What is expected:
Look through the records that follow and state how many lines hold the word "txDescriptorArrival", without adding anything.

(Collected data entries)
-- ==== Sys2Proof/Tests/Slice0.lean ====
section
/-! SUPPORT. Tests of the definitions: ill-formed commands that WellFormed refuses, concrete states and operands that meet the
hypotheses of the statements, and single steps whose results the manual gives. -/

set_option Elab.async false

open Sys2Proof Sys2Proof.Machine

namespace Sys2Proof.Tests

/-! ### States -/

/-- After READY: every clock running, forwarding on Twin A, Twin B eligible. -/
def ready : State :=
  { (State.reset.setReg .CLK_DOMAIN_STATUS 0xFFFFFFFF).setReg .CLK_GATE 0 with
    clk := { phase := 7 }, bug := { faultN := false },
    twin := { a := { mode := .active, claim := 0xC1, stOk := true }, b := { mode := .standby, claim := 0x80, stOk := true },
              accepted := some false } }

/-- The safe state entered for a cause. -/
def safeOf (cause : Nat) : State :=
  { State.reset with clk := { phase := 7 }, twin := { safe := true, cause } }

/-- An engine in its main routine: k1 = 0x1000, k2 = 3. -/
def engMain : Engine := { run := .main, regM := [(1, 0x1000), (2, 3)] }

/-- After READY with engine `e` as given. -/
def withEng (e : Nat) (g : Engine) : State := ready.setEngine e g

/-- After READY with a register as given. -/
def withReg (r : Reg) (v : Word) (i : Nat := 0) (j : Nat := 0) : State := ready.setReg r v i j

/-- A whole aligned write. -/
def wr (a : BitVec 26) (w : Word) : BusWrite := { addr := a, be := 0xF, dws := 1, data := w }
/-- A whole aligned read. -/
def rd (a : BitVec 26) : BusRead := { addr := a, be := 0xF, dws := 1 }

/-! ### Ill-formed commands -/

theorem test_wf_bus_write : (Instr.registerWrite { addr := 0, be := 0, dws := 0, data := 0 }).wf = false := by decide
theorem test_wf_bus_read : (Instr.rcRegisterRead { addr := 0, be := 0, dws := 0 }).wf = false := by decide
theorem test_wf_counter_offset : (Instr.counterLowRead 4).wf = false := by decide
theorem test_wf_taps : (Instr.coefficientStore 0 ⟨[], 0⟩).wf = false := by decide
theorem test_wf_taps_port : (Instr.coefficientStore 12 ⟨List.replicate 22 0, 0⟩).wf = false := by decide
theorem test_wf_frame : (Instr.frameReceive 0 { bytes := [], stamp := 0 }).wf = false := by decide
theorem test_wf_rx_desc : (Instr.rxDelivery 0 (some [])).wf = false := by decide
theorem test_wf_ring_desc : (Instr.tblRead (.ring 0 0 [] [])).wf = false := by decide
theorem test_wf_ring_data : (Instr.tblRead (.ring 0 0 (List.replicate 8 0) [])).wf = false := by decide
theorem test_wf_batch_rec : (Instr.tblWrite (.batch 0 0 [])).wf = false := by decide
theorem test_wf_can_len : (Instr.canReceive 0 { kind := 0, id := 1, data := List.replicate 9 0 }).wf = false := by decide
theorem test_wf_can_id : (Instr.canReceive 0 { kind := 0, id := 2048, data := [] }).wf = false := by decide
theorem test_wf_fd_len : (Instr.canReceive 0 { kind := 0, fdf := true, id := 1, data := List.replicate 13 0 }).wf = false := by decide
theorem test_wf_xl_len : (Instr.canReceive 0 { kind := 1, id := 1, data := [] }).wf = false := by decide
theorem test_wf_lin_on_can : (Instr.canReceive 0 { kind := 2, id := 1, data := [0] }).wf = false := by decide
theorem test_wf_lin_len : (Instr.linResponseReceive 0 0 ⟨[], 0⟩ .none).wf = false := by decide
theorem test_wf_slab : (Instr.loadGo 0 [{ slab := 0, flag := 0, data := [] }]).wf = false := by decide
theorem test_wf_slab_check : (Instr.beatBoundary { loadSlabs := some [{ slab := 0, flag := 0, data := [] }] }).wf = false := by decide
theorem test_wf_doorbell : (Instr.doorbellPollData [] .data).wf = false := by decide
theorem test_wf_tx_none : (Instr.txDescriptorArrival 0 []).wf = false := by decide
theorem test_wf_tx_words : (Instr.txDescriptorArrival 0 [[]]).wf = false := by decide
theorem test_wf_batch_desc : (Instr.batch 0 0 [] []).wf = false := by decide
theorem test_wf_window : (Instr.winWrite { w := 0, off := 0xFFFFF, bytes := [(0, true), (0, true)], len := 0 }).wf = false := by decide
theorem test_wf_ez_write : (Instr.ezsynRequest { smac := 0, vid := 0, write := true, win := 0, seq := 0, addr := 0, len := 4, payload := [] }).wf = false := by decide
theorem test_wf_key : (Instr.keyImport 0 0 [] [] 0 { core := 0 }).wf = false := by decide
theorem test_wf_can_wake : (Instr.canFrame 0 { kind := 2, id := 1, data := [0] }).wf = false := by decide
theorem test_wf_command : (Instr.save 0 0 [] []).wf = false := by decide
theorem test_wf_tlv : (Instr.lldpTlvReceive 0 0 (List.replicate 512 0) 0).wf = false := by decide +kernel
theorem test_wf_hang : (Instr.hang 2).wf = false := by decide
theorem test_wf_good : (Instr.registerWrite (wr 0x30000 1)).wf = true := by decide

Exercise answer:
2